Beginning at the line containing "unfold State.largeSet" in the material below and ending at the line containing "h.foldl _ fun", return each line exactly and add nothing.

::::

-- ==== Sys2Proof/Proofs/FireLock.lean ====
section
/-! PROOF. The fire lock (R11, R20): what keeps it, rule by rule, from the derivation of a mode up to a whole step. -/

namespace Sys2Proof.Machine
open Sys2Proof

/-! ## Derivation -/

/-- A unit record reads the same where the units are the same. -/
theorem State.unit?_congr {s t : State} (h : t.space.units = s.space.units) (id : UnitId) :
    t.unit? id = s.unit? id := by
  rw [State.unit?, h, State.unit?]

/-- The table of R11 gives FIRE exactly while fire is in force. -/
theorem State.modeFor_eq_fire (s : State) (id : UnitId) (u : UnitRec) :
    s.modeFor id u = .fire ↔ s.space.fire = .inForce := by
  unfold State.modeFor deriveMode
  split
  · simp_all
  · repeat' split
    all_goals simp_all

/-- The daylight factors that a derivation sets are no part of the space coordinator. -/
theorem State.foldl_fullDaylight_space (cs : List Cell) (s : State) :
    (cs.foldl State.fullDaylight s).space = s.space := by
  induction cs generalizing s with
  | nil => rfl
  | cons c cs ih => exact ih _

/-- A derivation writes one unit record. -/
theorem State.derive_units (s : State) (id : UnitId) :
    (s.derive id).space.units = s.space.units.modify id (s.derivedRecord id) := by
  unfold State.derive
  split
  · next h =>
    revert h
    unfold State.unit?
    cases s.space.units <;> cases id <;> simp [Units.get?, Units.modify]
  · dsimp only
    split
    · rw [State.foldl_fullDaylight_space]; rfl
    · rfl

theorem State.derive_unit?_self (s : State) (id : UnitId) :
    (s.derive id).unit? id = (s.unit? id).map (s.derivedRecord id) := by
  rw [State.unit?, State.derive_units, Units.get?_modify_self, State.unit?]

theorem State.derive_unit?_other (s : State) {id j : UnitId} (h : j ≠ id) : (s.derive id).unit? j = s.unit? j := by
  rw [State.unit?, State.derive_units, Units.get?_modify_other _ _ h, State.unit?]

/-! ## The two halves of the lock -/

/-- Every unit's mode is FIRE exactly while fire is in force. -/
abbrev State.ModesSound (s : State) : Prop := s.everyUnit fun _ u => u.mode = .fire ↔ s.space.fire = .inForce

/-- While fire is in force no override stands. -/
abbrev State.OverridesSound (s : State) : Prop :=
  s.space.fire = .inForce → ∀ t : Fin 16, s.space.overrides[t] = none

/-- The parts that the fire lock speaks of are not among those listed. -/
def clearOfLock (xs : List Block) : Bool := !xs.contains .fire && !xs.contains .overrides && !xs.contains .modes

theorem State.ModesSound.kept {xs : List Block} {s t : State} (h : s.ModesSound) (k : Keeps xs s t)
    (hf : xs.contains .fire = false) (hm : xs.contains .modes = false) : t.ModesSound := by
  intro id u hu
  have modes : (t.unit? id).map (·.mode) = (s.unit? id).map (·.mode) := k.same .modes hm id
  have fire : t.space.fire = s.space.fire := k.same .fire hf
  rw [hu, Option.map_some] at modes
  obtain ⟨v, hv, hvu⟩ := Option.map_eq_some_iff.mp modes.symm
  have hvm : v.mode = u.mode := hvu
  rw [← hvm, fire]
  exact h id v hv

theorem State.FireSound.kept {xs : List Block} {s t : State} (h : s.FireSound) (k : Keeps xs s t)
    (w : clearOfLock xs = true) : t.FireSound := by
  simp only [clearOfLock, Bool.and_eq_true, Bool.not_eq_true'] at w
  obtain ⟨⟨hf, ho⟩, hm⟩ := w
  have standing : t.space.overrides = s.space.overrides := k.same .overrides ho
  have fire : t.space.fire = s.space.fire := k.same .fire hf
  exact ⟨by rw [standing, fire]; exact h.1, State.ModesSound.kept h.2 k hf hm⟩

theorem State.FireSound.foldl {α : Type} {f : State → α → State} {s : State} (h : s.FireSound) (l : List α)
    (step : ∀ s a, s.FireSound → (f s a).FireSound) : (l.foldl f s).FireSound := by
  induction l generalizing s with
  | nil => exact h
  | cons a l ih => exact ih (step s a h)

theorem State.FireSound.ite {c : Prop} [Decidable c] {s t : State} (h : s.FireSound) (k : t.FireSound) :
    (if c then s else t).FireSound := by
  split
  · exact h
  · exact k

/-- A record written with a mode that the lock allows. -/
theorem State.FireSound.modifyUnit {s : State} (h : s.FireSound) (id : UnitId) (f : UnitRec → UnitRec)
    (hf : ∀ u, s.unit? id = some u → ((f u).mode = .fire ↔ s.space.fire = .inForce)) :
    (s.modifyUnit id f).FireSound := by
  refine ⟨h.1, fun j u hu => ?_⟩
  by_cases hj : j = id
  · subst hj
    rw [State.unit?_modifyUnit_self] at hu
    obtain ⟨v, hv, rfl⟩ := Option.map_eq_some_iff.mp hu
    exact hf v hv
  · rw [s.unit?_modifyUnit_other f hj] at hu
    exact h.2 j u hu

/-- A record edited with its mode left alone. -/
theorem State.FireSound.edited {s : State} (h : s.FireSound) (id : UnitId) {f : UnitRec → UnitRec}
    (hf : ∀ u, (f u).mode = u.mode := by intro; rfl) : (s.modifyUnit id f).FireSound :=
  h.modifyUnit id f fun u hu => by rw [hf]; exact h.2 id u hu

/-! ## Derivation and the walker -/

theorem State.FireSound.deriveCore {s : State} (h : s.FireSound) (id : UnitId) : (s.deriveCore id).FireSound :=
  h.modifyUnit id _ fun u _ => s.modeFor_eq_fire id u

theorem State.FireSound.derive {s : State} (h : s.FireSound) (id : UnitId) : (s.derive id).FireSound := by
  unfold State.derive
  split
  · exact h
  · dsimp only
    split
    · exact (h.deriveCore id).foldl _ fun s c hs => hs.kept (s.fullDaylight_keeps c) rfl
    · exact h.deriveCore id

theorem State.FireSound.deriveUnits {s : State} (h : s.FireSound) (ids : List UnitId) :
    (s.deriveUnits ids).FireSound := h.foldl ids fun _ id hs => hs.derive id

theorem State.FireSound.endPurge {s : State} (h : s.FireSound) (id : UnitId) : (s.endPurge id).FireSound :=
  (h.edited id).derive id

theorem State.FireSound.leaveCurrent {s : State} (h : s.FireSound) (t : Target) (k : Booking) (o : BookingOutcome)
    (atEnd : Bool) : (s.leaveCurrent t k o atEnd).FireSound :=
  ((h.kept (s.updWalker_keeps _) rfl).kept (State.retire_keeps ..) rfl).deriveUnits _

theorem State.FireSound.startBooking {s : State} (h : s.FireSound) (t : Target) (k : Booking) (n : Nat) :
    (s.startBooking t k n).FireSound := by
  have dropped := h.foldl (s.walker.current.meeting t) (f := fun s old => s.updWalker fun w =>
    { w with current := w.current.drop old.1 }) fun s _ hs => hs.kept (s.updWalker_keeps _) rfl
  have retired := dropped.foldl (s.walker.current.meeting t)
    (f := fun s old => s.retire old.1 old.2 old.2.displaced false) fun _ _ hs => hs.kept (State.retire_keeps ..) rfl
  exact ((retired.kept (State.updWalker_keeps ..) rfl).kept (State.notifyBooking_keeps ..) rfl).deriveUnits _

theorem State.FireSound.switchChain {s : State} (h : s.FireSound) : s.switchChain.FireSound :=
  ((h.kept (s.updWalker_keeps _) rfl).foldl _ fun _ _ hs => hs.deriveUnits _).kept (State.notify_keeps ..) rfl

theorem State.FireSound.moveCursor {s : State} (h : s.FireSound) (k : Nat) : (s.moveCursor k).FireSound := by
  have moved (f) : (s.updWalker f).FireSound := h.kept (s.updWalker_keeps f) rfl
  refine .ite (moved _) (.ite h.switchChain ?_)
  split
  · exact moved _
  · exact (moved _).kept (State.notify_keeps ..) rfl

theorem State.FireSound.armEntry {s : State} (h : s.FireSound) (e : Entry) (k : Nat) (late : Bool) :
    (s.armEntry e k late).FireSound :=
  have told (b : Booking) : (if b.marked then s.notifyBooking .stopMarkArmed b noValue else s).FireSound :=
    .ite (h.kept (State.notifyBooking_keeps ..) rfl) h
  .ite ((told _).startBooking ..) (((told _).kept (State.updWalker_keeps ..) rfl).deriveUnits _)

theorem State.FireSound.armingPass (afterSet : Bool) (n : Nat) {s : State} (h : s.FireSound) :
    (State.armingPass afterSet n s).FireSound := by
  induction n generalizing s with
  | zero => exact h
  | succ n ih =>
    unfold State.armingPass
    dsimp only
    split
    · exact h
    split
    · exact h
    split
    · exact h.kept (s.updWalker_keeps _) rfl
    split
    · exact h.kept (s.updWalker_keeps _) rfl
    next s1 hmoved =>
      have moved : s1.FireSound := by
        repeat' split at hmoved
        all_goals cases hmoved
        · exact h
        · exact h.armEntry ..
        · exact h.armEntry ..
        · exact h.kept (State.missEntry_keeps ..) rfl
        · exact h.kept (State.missEntry_keeps ..) rfl
      split
      · exact ih (moved.moveCursor _)
      · exact ih (moved.moveCursor _)
      · exact moved.moveCursor _

theorem State.FireSound.pass {s : State} (h : s.FireSound) : s.pass.FireSound := by
  unfold State.pass
  split
  · exact h.armingPass ..
  · exact h.armingPass ..
  · exact h

theorem State.FireSound.switchAndPass {s : State} (h : s.FireSound) : s.switchAndPass.FireSound :=
  .ite h.switchChain.pass h.switchChain

theorem State.FireSound.minuteCurrent {s : State} (h : s.FireSound) (t : Target) (k : Booking) :
    (s.minuteCurrent t k).FireSound :=
  have counted (f) : (s.updWalker f).FireSound := h.kept (s.updWalker_keeps f) rfl
  have warned {p : Prop} [Decidable p] (f b n) :
      (if p then (s.updWalker f).notifyBooking .bookingEnding b n else s.updWalker f).FireSound :=
    .ite ((counted f).kept (State.notifyBooking_keeps ..) rfl) (counted f)
  .ite (counted _) (.ite
    (.ite (((counted _).kept (State.updWalker_keeps ..) rfl).deriveUnits _) ((counted _).leaveCurrent ..))
    (.ite ((warned _ _ _).leaveCurrent ..) (.ite ((warned _ _ _).leaveCurrent ..) (warned _ _ _))))

theorem State.FireSound.minuteNext {s : State} (h : s.FireSound) (t : Target) (k : Booking) :
    (s.minuteNext t k).FireSound :=
  .ite ((h.kept (s.updWalker_keeps _) rfl).startBooking ..) (h.kept (s.updWalker_keeps _) rfl)

theorem State.FireSound.walkMinute {s : State} (h : s.FireSound) (weekEnd : Bool) :
    (s.walkMinute weekEnd).FireSound := by
  have currents (ks : List (Target × Booking)) :=
    (h.kept (s.updWalker_keeps fun w => w.advance 1) rfl).foldl ks fun _ k hs => hs.minuteCurrent k.1 k.2
  have nexts (ks ls : List (Target × Booking)) := (currents ks).foldl ls fun _ k hs => hs.minuteNext k.1 k.2
  unfold State.walkMinute
  dsimp only
  split
  · exact (State.FireSound.ite (nexts ..).switchAndPass (nexts ..)).pass
  · exact .ite (State.FireSound.ite (nexts ..).switchAndPass (nexts ..)).pass (.ite (nexts ..).switchAndPass (nexts ..))
  · exact .ite (nexts ..).switchAndPass (nexts ..)

theorem State.FireSound.minuteEvent {s : State} (h : s.FireSound) : s.minuteEvent.FireSound :=
  (h.kept (s.updClock_keeps _) rfl).walkMinute _

theorem State.FireSound.largeSet {s : State} (h : s.FireSound) : s.largeSet.FireSound := by
  have placed (f) : (s.updWalker f).FireSound := h.kept (s.updWalker_keeps f) rfl
  unfold State.largeSet
  split
  · exact h
  · exact h
  · exact placed _
  all_goals exact (placed _).armingPass ..

theorem State.FireSound.clockSet {s : State} (h : s.FireSound) (old : Nat) (wasSet : Bool) :
    (s.clockSet old wasSet).FireSound := by
  have advanced (f) : (s.updWalker f).FireSound := h.kept (s.updWalker_keeps f) rfl
  refine .ite (.ite h (.ite ?_ h.largeSet)) h.largeSet
  split
  · exact (advanced _).pass
  · exact (advanced _).pass
  · exact advanced _
  · exact h.largeSet
  · exact h
  · exact h

/-! ## Occupancy and presence -/

theorem State.FireSound.endHeld {s : State} (h : s.FireSound) (id : UnitId) : (s.endHeld id).FireSound :=
  h.foldl _ fun _ _ hs => .ite (hs.leaveCurrent ..) hs

theorem State.FireSound.becomeVacant {s : State} (h : s.FireSound) (id : UnitId) : (s.becomeVacant id).FireSound :=
  ((h.edited id).derive id).endHeld id

theorem State.FireSound.occupancyChanged {s : State} (h : s.FireSound) (id : UnitId) (old new : Occupancy) :
    (s.occupancyChanged id old new).FireSound := by
  refine .ite h ?_
  cases new with
  | vacant => exact h.becomeVacant id
  | occupied =>
    exact ((State.FireSound.ite (h.kept (s.clearVacant_keeps id) rfl) h).kept (State.seeOccupied_keeps ..)
      rfl).derive id
  | clearing => exact h.derive id

theorem State.FireSound.setOccupancy {s : State} (h : s.FireSound) (id : UnitId) (new : Occupancy)
    (clearing : Option Nat) : (s.setOccupancy id new clearing).FireSound := by
  unfold State.setOccupancy
  split
  · exact h
  · exact (h.edited id).occupancyChanged ..

theorem State.FireSound.evaluate {s : State} (h : s.FireSound) (id : UnitId) : (s.evaluate id).FireSound := by
  unfold State.evaluate
  split
  · exact h
  · exact h.setOccupancy ..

::::

OUTPUT OF THE EXERCISE:
  unfold State.largeSet
  split
  · exact h
  · exact h
  · exact placed _
  all_goals exact (placed _).armingPass ..

theorem State.FireSound.clockSet {s : State} (h : s.FireSound) (old : Nat) (wasSet : Bool) :
    (s.clockSet old wasSet).FireSound := by
  have advanced (f) : (s.updWalker f).FireSound := h.kept (s.updWalker_keeps f) rfl
  refine .ite (.ite h (.ite ?_ h.largeSet)) h.largeSet
  split
  · exact (advanced _).pass
  · exact (advanced _).pass
  · exact advanced _
  · exact h.largeSet
  · exact h
  · exact h

/-! ## Occupancy and presence -/

theorem State.FireSound.endHeld {s : State} (h : s.FireSound) (id : UnitId) : (s.endHeld id).FireSound :=
  h.foldl _ fun _ _ hs => .ite (hs.leaveCurrent ..) hs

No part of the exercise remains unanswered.